The practical problem with estimating :eq:`hccost_total` is that the sample size for several conditions in the 
Échantillon généraliste des bénéficiaires (EGB) dataset in France is too small for two-part model 
estimation with interactions. Predicting costs using :eq:`hccost_total` is even more problematic if we want 
to take into account the information on the length of time since diagnosis contained in the EGB dataset. 
Therefore, it was decided that the total healthcare costs in France (and for consistency in all other 
countries) will be predicted by separately estimating each component listed in :eq:`hccost_main`, as 
described in the sections that follows. 

:eq:`hccost_total` can be estimated using the sample of people with positive costs using multivariate gamma regression
with a log link (see :cite:p:`Thiebaut2013` for the choice on appropriate econometric 
specification for France). 

For example, the total predicted healthcare cost for a person aged 55 with no modelled diseases and 
with positive costs would be equal to:

.. math:: 

   E(C|C>0) = exp(\hat\alpha + {\hat\beta}_{50-55})
    

For a person with diabetes of the same age, the total predicted cost in this sample would be equal to:

.. math:: 
 E(C| C>0, diabetes=1) = exp(\hat\alpha + {\hat\beta}_{50-55} + {\hat\gamma}_{diabetes}) 
 

For a person with both diabetes and cancer, the total cost in the sample of people with positive costs can be predicted as:

.. math:: 
 E(C|C>0, diabetes=1, cancer=1) = exp(\hat\alpha + {\hat\beta}_{50-55} + {\hat\gamma}_{diabetes} + {\hat\gamma}_{cancer} + {\hat\gamma}_{diabetes*cancer})

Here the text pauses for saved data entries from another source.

-- ==== Sys2Proof/Safety.lean ====
section
/-! DEFINITION. The terms the claims are stated in: the outcome of a request, the invariants, the ends of a run, and the
view of a unit with requests in flight as one that answers at acceptance. -/

namespace Sys2Proof.Machine

/-- The `outcome` of a request (10_state.md R34): its result pattern, or the cause of its fault. It reads nothing but the
request word. -/
def outcomeOf (req : ReqWord) : Except FaultCause Res :=
  match decode req with
  | .instr (.sin angle _) => sinOp angle
  | .instr (.cos angle _) => cosOp angle
  | .instr (.clamp _ acc) => clampOp acc
  | .rejected .reservedOp => .error .illegalOp

/-- The invariant of the architectural state (10_state.md R26 to R29, 60_exceptions.md R97, R98, R100). -/
structure Inv (s : State) : Prop where
  /-- `VALID = 1` exactly when `RESULT` holds a value (R27). -/
  valid_iff : s.valid = s.result.isSome
  /-- `CAUSE = 0` exactly when `FAULT = 0` (R29). -/
  cause_iff : s.cause = 0 ↔ s.fault = false
  /-- `CAUSE = 3` is never written (R29). -/
  cause_legal : s.cause ≠ 3
  /-- A fault clears `VALID` (R97). -/
  fault_invalid : s.fault = true → s.valid = false
  /-- Nothing is in flight in the fault state (R100). -/
  fault_empty : s.fault = true → s.inFlight = []
  /-- The value on `resp_result` is the one in `RESULT` (R26). -/
  resp_result : ∀ r, s.resp = some r → s.result = some r

/-- The invariant of the cycles with parameters `p`: each request in flight is due in 1 to `LATENCY` cycles, no two in the
same cycle, in acceptance order (10_state.md R24, 70_reset_and_hazards.md R119). -/
structure CycleInv (p : Params) (s : State) : Prop where
  arch : Inv s
  ordered : s.inFlight.Pairwise fun f g => f.left < g.left
  bounded : ∀ f ∈ s.inFlight, 0 < f.left ∧ f.left ≤ p.latency

/-- The host's input is one that R122 of 70_reset_and_hazards.md gives a move: no request before or in the cycle of the first reset, and
no waiting request changed. -/
def hostMayDrive (inp : PortIn) (x : Port) : Prop :=
  inp.reqValid = true → x.unit.wasReset = true ∧ (x.waiting = none ∨ x.waiting = some (portReq inp))

/-- A request is left pending at the port while `FAULT = 1` (70_reset_and_hazards.md R118, R121). -/
def stuck (s : State) : Prop := s.fault = true ∧ ∃ req rest, s.host = .present req :: rest

/-- A run ends when every accepted request has its response, or when a fault has been raised
(70_reset_and_hazards.md R121).

DESIGN CHOICE (unsafe), where R121 is silent on a reset inside a run: the present state alone is read. A request that a reset
discarded (R111) is no longer waited for, so the run counts as ended although it had no response, and a fault that a reset
cleared is not remembered (notes/assumptions/19.md). -/
def runEnded (s : State) : Prop := s.fault = true ∨ (s.inFlight = [] ∧ s.host = [])

/-- A run that ends with `FAULT = 1` is never a successful end (70_reset_and_hazards.md R121).

DESIGN CHOICE (unsafe), where R121 "does not say ... anything about a unit that was never reset": `wasReset` is not read, here and
in `runEnded`, so an idle unit that was never reset and has `FAULT = 0` counts as a successful end
(notes/assumptions/18.md). A reset inside the run counts as in `runEnded` (notes/assumptions/19.md). -/
def successfulEnd (s : State) : Prop := runEnded s ∧ s.fault = false

/-- The architectural fields `(RESULT, VALID, FAULT, CAUSE)` of 10_state.md R34. -/
structure Arch where
  result : Option Res
  valid : Bool
  fault : Bool
  cause : BitVec 2
deriving DecidableEq, Repr

/-- The architectural fields of a state. -/
def archOf (s : State) : Arch where
  result := s.result
  valid := s.valid
  fault := s.fault
  cause := s.cause

/-- What the transaction step of 10_state.md R34 does to the architectural fields. -/
def archStep (a : Arch) (req : ReqWord) : Arch :=
  if a.fault then a
  else
    match outcomeOf req with
    | .ok r => { a with result := some r, valid := true }
    | .error c => { result := none, valid := false, fault := true, cause := causeCode c }

/-- The architectural fields once every request in flight is answered, oldest first (10_state.md R33). -/
def settled (s : State) : Arch := (s.inFlight.map (·.req)).foldl archStep (archOf s)

/-- The responses that a unit which accepts `reqs` from the architectural fields `a` delivers, in order
(10_state.md R24, 60_exceptions.md R98, R100). -/
def answers (a : Arch) : List ReqWord → List Res
  | [] => []
  | req :: rest =>
    if a.fault then []
    else
      match outcomeOf req with
      | .ok r => r :: answers (archStep a req) rest
      | .error _ => []

/-- The responses still to come from the requests in flight. -/
def pendingAnswers (s : State) : List Res := answers (archOf s) (s.inFlight.map (·.req))

end Sys2Proof.Machine
end

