/-- R56: every request word decodes to exactly one of SIN, COS, CLAMP or the reserved encoding, and which one is its number
modulo 4 (R50, R52); the operand fields are bits 21:2 and 53:22 (R49). -/
def Obligations.DecoderIsTotal : Prop :=
  ∀ req : ReqWord,
    let angle : Angle := BitVec.ofNat 20 (req.toNat / 2 ^ 2)
    let acc : Acc := BitVec.ofNat 32 (req.toNat / 2 ^ 22)
    (req.toNat % 4 = 0 → decode req = .instr (.sin angle acc)) ∧
    (req.toNat % 4 = 1 → decode req = .instr (.cos angle acc)) ∧
    (req.toNat % 4 = 2 → decode req = .instr (.clamp angle acc)) ∧
    (req.toNat % 4 = 3 → decode req = .rejected .reservedOp)

/-- R51 and R59: a written request whose operand is in range assembles to a word that decodes to it, with the ignored field
0; an operand out of range is refused, never masked, and so is presenting it (93_implementation_defined.md I1). Presenting a
request in range puts its word at the end of the host's sequence and changes nothing else (the sequence is the model's,
notes/assumptions/3.md). -/
def Obligations.AssemblyRefusesOutOfRangeOperands : Prop :=
  (∀ n : Nat, (n < 2 ^ 20 → ∃ req a, assemble (.sin n) = some req ∧ decode req = .instr (.sin a 0) ∧ a.toNat = n) ∧
    (2 ^ 20 ≤ n → assemble (.sin n) = none)) ∧
  (∀ n : Nat, (n < 2 ^ 20 → ∃ req a, assemble (.cos n) = some req ∧ decode req = .instr (.cos a 0) ∧ a.toNat = n) ∧
    (2 ^ 20 ≤ n → assemble (.cos n) = none)) ∧
  (∀ v : Int, (-2 ^ 31 ≤ v ∧ v < 2 ^ 31 →
      ∃ req c, assemble (.clamp v) = some req ∧ decode req = .instr (.clamp 0 c) ∧ c.toInt = v) ∧
    (¬ (-2 ^ 31 ≤ v ∧ v < 2 ^ 31) → assemble (.clamp v) = none)) ∧
  (∀ n : Nat, (n < 2 ^ 54 → ∃ req, assemble (.word n) = some req ∧ req.toNat = n) ∧
    (2 ^ 54 ≤ n → assemble (.word n) = none)) ∧
  (∀ (r : Written) (s : State),
    (assemble r = none → presentWritten r s = .refused .operandOutOfRange) ∧
    (∀ req, assemble r = some req → presentWritten r s = .next { s with host := s.host ++ [.present req] }))

-- ## The clamp

/-- R61: the clamp as the source's contract has it, for every width `w ≥ 2`. Where bits `w` and `w-1` differ, an extreme by
bit `w`; where they agree, the value itself, if it fits in `w` bits, and else the fault. -/
def Obligations.ClampIsTwoBitWindowTest : Prop :=
  ∀ (w : Nat) (v : Int), 2 ≤ w →
    clampTo w v =
      if v / 2 ^ w % 2 ≠ v / 2 ^ (w - 1) % 2 then
        .ok (if v / 2 ^ w % 2 = 1 then -2 ^ (w - 1) else 2 ^ (w - 1) - 1)
      else if -2 ^ (w - 1) ≤ v ∧ v < 2 ^ (w - 1) then .ok v
      else .error .clampPost

/-- R62 and R63: under the precondition that the value fits in `w + 1` bits, the clamp saturates by range and never faults. -/
def Obligations.ClampUnderPrecondition : Prop :=
  ∀ (w : Nat) (v : Int), 2 ≤ w → -2 ^ w ≤ v → v < 2 ^ w →
    (-2 ^ (w - 1) ≤ v ∧ v < 2 ^ (w - 1) → clampTo w v = .ok v) ∧
    (2 ^ (w - 1) ≤ v → clampTo w v = .ok (2 ^ (w - 1) - 1)) ∧
    (v < -2 ^ (w - 1) → clampTo w v = .ok (-2 ^ (w - 1)))

/-- R62: outside the precondition the clamp is not a range clamp: just above it an extreme of the wrong sign, at every width. -/
def Obligations.ClampDiffersFromRangeClamp : Prop :=
  ∀ w : Nat, 2 ≤ w →
    clampTo w (2 ^ w) = .ok (-2 ^ (w - 1)) ∧ clampTo w (-2 ^ w - 1) = .ok (2 ^ (w - 1) - 1)
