-- ## What a request answers

/-- No value that SIN or COS hands to the clamp reaches CLAMP_POST. -/
theorem clampResult_of_range {v : Int} (h : -131072 ≤ v ∧ v ≤ 131072) : ∃ r, clampResult v = .ok r := by
  rcases clampTo18_cases v with ⟨-, -, hc⟩ | ⟨-, -, hc⟩ | ⟨-, -, -, hc⟩ | ⟨heq, hout, -⟩
  · exact ⟨_, clampResult_of_ok hc⟩
  · exact ⟨_, clampResult_of_ok hc⟩
  · exact ⟨_, clampResult_of_ok hc⟩
  · omega

theorem sinOp_ok (angle : Angle) : ∃ r, sinOp angle = .ok r := clampResult_of_range (sinY_range angle)

theorem cosOp_ok (angle : Angle) : ∃ r, cosOp angle = .ok r := clampResult_of_range (cosY_range angle)

/-- `op` alone selects the operation, which reads one operand field (30_encoding.md R50, R53). -/
theorem outcomeOf_eq (req : ReqWord) :
    outcomeOf req =
      if opField req = 0 then sinOp (angleField req)
      else if opField req = 1 then cosOp (angleField req)
      else if opField req = 2 then clampOp (accField req)
      else .error .illegalOp := by
  unfold outcomeOf decode
  split_ifs <;> rfl

theorem outcomeOf_congr {req req' : ReqWord} (hop : opField req = opField req')
    (hangle : opField req = 0 ∨ opField req = 1 → angleField req = angleField req')
    (hacc : opField req = 2 → accField req = accField req') : outcomeOf req = outcomeOf req' := by
  rw [outcomeOf_eq, outcomeOf_eq, ← hop]
  split_ifs with h0 h1 h2
  · rw [hangle (.inl h0)]
  · rw [hangle (.inr h1)]
  · rw [hacc h2]
  · rfl

/-- The frame of a result (10_state.md R34, R94). -/
theorem respond_frame (r : Res) (s : State) :
    ∃ r', (respond r s).result = some r' ∧ (respond r s).resp = some r' ∧ (respond r s).valid = true ∧
      (respond r s).fault = s.fault ∧ (respond r s).cause = s.cause ∧ (respond r s).inFlight = s.inFlight :=
  ⟨r, rfl, rfl, rfl, rfl, rfl, rfl⟩

/-- Settles O27: SIN and COS always have a result, and the only cause that CLAMP raises is CLAMP_POST. -/
theorem requestFrame : Obligations.RequestFrame := by
  unfold Obligations.RequestFrame
  intro i s t h
  cases i with
  | sin angle acc =>
    obtain ⟨r, hr⟩ := sinOp_ok angle
    rw [exec_sin, hr] at h
    cases h
    exact ⟨rfl, rfl, .inl (respond_frame r s)⟩
  | cos angle acc =>
    obtain ⟨r, hr⟩ := cosOp_ok angle
    rw [exec_cos, hr] at h
    cases h
    exact ⟨rfl, rfl, .inl (respond_frame r s)⟩
  | clamp angle acc =>
    rw [exec_clamp] at h
    rcases ho : clampOp acc with c | r <;> rw [ho] at h <;> cases h
    · obtain rfl : c = .clampPost := clampResult_error ho
      exact ⟨rfl, rfl, .inr ⟨⟨angle, acc, rfl⟩, rfl, rfl, rfl, rfl, rfl, rfl⟩⟩
    · exact ⟨rfl, rfl, .inl (respond_frame r s)⟩

-- ## The transaction step

/-- The unit accepts requests (10_state.md R23): it was reset, and is neither faulted nor in the reserved cause. -/
structure Ready (s : State) : Prop where
  wasReset : s.wasReset = true
  fault : s.fault = false
  cause : s.cause ≠ 3

theorem Ready.noMove {s : State} (h : Ready s) : noMove s = none := (noMove_eq_none_iff s).2 ⟨h.wasReset, h.cause⟩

To make sure that these predicted costs are representative not just of the people with positive 
healthcare costs, but of all people with the diagnosed conditions, an adjustment is made 
by multiplying these costs by the probability of having positive healthcare costs. 
For example, the total predicted cost for a person with diabetes is:

.. math:: 
   E(C|diabetes=1) = P(C>0) \cdot E(C|C>0), diabetes=1)

The first part of this two-part model estimator can be estimated using logit regression:

.. math:: 
   P(C>0) = \Phi(a+b \cdot {AGE}_{cat})

Where: 

 * :math:`\Phi` is the cumulative standard logistic distribution function.